In Croatia you can operate a boat with an engine up to 5 kW (about 6.8 HP) without any licence. These are small open boats from 4 to 6 metres — perfect for half a day or a day in calm sea, not ideal for crossings of exposed channels. From Rab a small boat fits more into a day than people assume, but there are limits worth knowing before you test them.
## What's reachable on a small boat
Goli Otok is a 30–50 minute crossing depending on conditions. You land at the small jetty, walk on your own through abandoned barracks, stone quarries and prison fences. Bring water and footwear — the landing is exposed and the island has no shade. You leave with a heavy impression, which is the point of going.
Sveti Grgur sits right next to it. The water there is more swimmable, the coves are calmer, and the island isn't as historically heavy. Goli plus Sveti Grgur fits a single day if you start in the morning.
The coves around Lopar — San Marino, Sahara, Stolac — are easier. From the sea you can see beaches that get crowded from the road side; you can land where fewer people are and have your own piece of coast. Suha Punta and the Frkanj peninsula have coves sheltered from the bura coming from the north and great for snorkelling.

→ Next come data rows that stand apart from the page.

/-! ### The start of an entry (R91, R92) -/

/-- An entry of these bytes may start while the entries of these opcodes have not completed: FENCE, the commands that behave as if it were set, and WAIT (R92). -/
def mayStart (bs : List Byte) (before : List Nat) : Bool :=
  let opc := fieldAt bs 0 1
  !((bitOf (fieldAt bs 1 1) 0 || (2 ≤ opc && opc ≤ 5)) && !before.isEmpty) && !before.contains 4

/-- The next entry that a queue has fetched and not started, if FENCE and WAIT allow it to start (R92). -/
def Queue.startable (q : Queue) : Option QEntry :=
  if q.state != .active then none
  else
    match q.entries.find? fun e => !e.granted with
    | none => none
    | some e => if mayStart e.bytes ((q.entries.takeWhile fun x => x.num != e.num).map (·.opc)) then some e else none

/-- The i-th unfetched entry as it stands in the ring. -/
def State.ringEntry (s : State) (q : Queue) (i : Nat) : List Byte := s.readUnder 0 (q.slotAt i) 64

/-- A queue has a pending entry that FENCE and WAIT allow to start (R119). -/
def State.mayGrant (s : State) (q : Queue) : Bool :=
  if q.entries.any fun e => !e.granted then q.startable.isSome
  else q.state == .active && q.due < q.pending q.tail &&
    mayStart (s.ringEntry q q.due) (q.entries.map (·.opc) ++ (List.range q.due).map fun i => fieldAt (s.ringEntry q i) 0 1)

/-- The range of FLUSH and BIAS lies in tower DRAM (R93). -/
def State.dramRange (s : State) (base n : Nat) : Bool := s.inDram base && s.inDram (base + n - 1) && paRegion base == paRegion (base + n - 1)

/-- Bytes that must be zero, by opcode (R91, R93). -/
def QEntry.zeros (e : QEntry) : Bool :=
  e.f 2 2 == 0 && e.f 1 1 < 4 &&
  match e.opc with
  | 0 => e.f 8 56 == 0
  | 1 => e.f 16 48 == 0
  | 2 => e.f 25 39 == 0
  | 3 => e.f 21 43 == 0
  | 4 => e.f 25 39 == 0
  | _ => e.f 24 40 == 0

/-- Operands within their limits (R93). -/
def State.operandsOk (s : State) (e : QEntry) : Bool :=
  match e.opc with
  | 0 => true
  | 1 => e.f 8 8 % 256 == 0
  | 2 => e.f 8 8 % 128 == 0 && e.f 16 8 % 128 == 0 && 0 < e.f 16 8 && e.f 16 8 ≤ 2 ^ 40 && e.f 24 1 ≤ 1 && s.dramRange (e.f 8 8) (e.f 16 8)
  | 3 => e.f 8 8 % 2 ^ 21 == 0 && 0 < e.f 16 4 && e.f 20 1 ≤ 1 && s.dramRange (e.f 8 8) (e.f 16 4 * 2 ^ 21)
  | 4 => e.f 8 8 % 8 == 0 && e.f 24 1 ≤ 2
  | _ => e.f 8 8 % 8 == 0

/-- The status with which an entry fails as it starts, in the order of R91. -/
def State.entryStatus (s : State) (e : QEntry) : Nat :=
  if 5 < e.opc then 0x01 else if !e.zeros then 0x02 else if !s.operandsOk e then 0x03 else 0

/-- Change an entry of a queue. -/
def State.modEntry (s : State) (q e : Nat) (f : QEntry → QEntry) : State :=
  s.modQueue q fun w => { w with entries := w.entries.map fun x => if x.num == e then f x else x }

/-- An entry starts, in the order of starts (R96), or fails at once if its header or operands do (R91). -/
def State.startEntry (s : State) (q : Nat) (e : QEntry) : State :=
  let st := s.entryStatus e
  if st != 0 then s.endEntry q e.num st
  else { s.modEntry q e.num fun x => { x with granted := true, order := s.nextKey } with nextKey := s.nextKey + 1 }

/-- Entries start in ring order. -/
def State.startEntries (s : State) (q : Nat) : List QEntry → State
  | [] => s
  | e :: es => (s.startEntry q e).startEntries q es

/-- QUEUE_ENTRY_FETCH (R90): n consecutive pending entries of a queue that has been granted, then HEADADDR once; the entries for which it was granted start. -/
def execQueueEntryFetch (q : BitVec 14) (n : Nat) (s : State) : Out :=
  let w := s.wq q.toNat
  .next (if w.state != .active || w.due == 0 || n == 0 || w.pending w.tail < n then s
    else if s.ctxHolds q.toNat || s.hubHolds 0 w.headAddr 4 || (List.range n).any (fun i => s.hubHolds 0 (w.slotAt i) 64) then
      s.retriesAt ([s.hub.hqBase + 64 * q.toNat, w.headAddr] ++ (List.range n).map w.slotAt)
    else
      match s.fetchEntries w n 0 with
      | (none, s) => s.queueError w 0x02
      | (some l, s) =>
        let new := newEntries s.nextKey l
        let s := ({ s with nextKey := s.nextKey + n }).writeHead { w with head := (w.head + n) % w.size, entries := w.entries ++ new, due := w.due - n }
        if (s.wq q.toNat).state == .active then s.startEntries q.toNat (new.take w.due) else s)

The northern bays of Pag (Caska, Vlašići) are only feasible on a genuinely calm day. The channel between Rab and Pag is exposed and the bura can pick up suddenly in the afternoon. If you're not sure, postpone or go around the other side of the island.
## What doesn't fit
Krk, Cres, the western coast of Pag — all of those need more engine power and a Category B boat licence (or higher). If you want to go there, take a skippered charter instead of dragging 5 kW across an open channel. The skipper drives; you watch.
## Before you leave
Check the forecast. `prognoza.hr` is the standard local source; Windy.com gives a visual read on wind direction and strength. The bura on Rab's eastern side can climb in a couple of hours and make the ride miserable. If the forecast shows gusts above 15 knots, don't head to Goli Otok.
Tell someone your route. Phone charged, offline map downloaded, GPS on. Most operators provide life jackets and a short safety briefing — if yours doesn't, pick another. Check the fuel before you leave; some tanks are three litres short and that's a 20-minute oar paddle home.
## Permits and fees
No special licence is needed for engines up to 5 kW. Some nature parks (like Telašćica far south) charge an entry fee, but nothing within day-trip range from Rab does. Anchoring in small coves is free, but be considerate in season — keep distance, don't drop anchor on a posidonia seagrass meadow, and don't blast music from a speaker across the whole cove. The island remembers.
## Best months
Late May through end of September. July and August are the loudest; reserve at least 24 hours ahead, especially for weekends. Operators rotate season to season — check the current list on Rabinsider or ask your host before chasing a name you saw somewhere.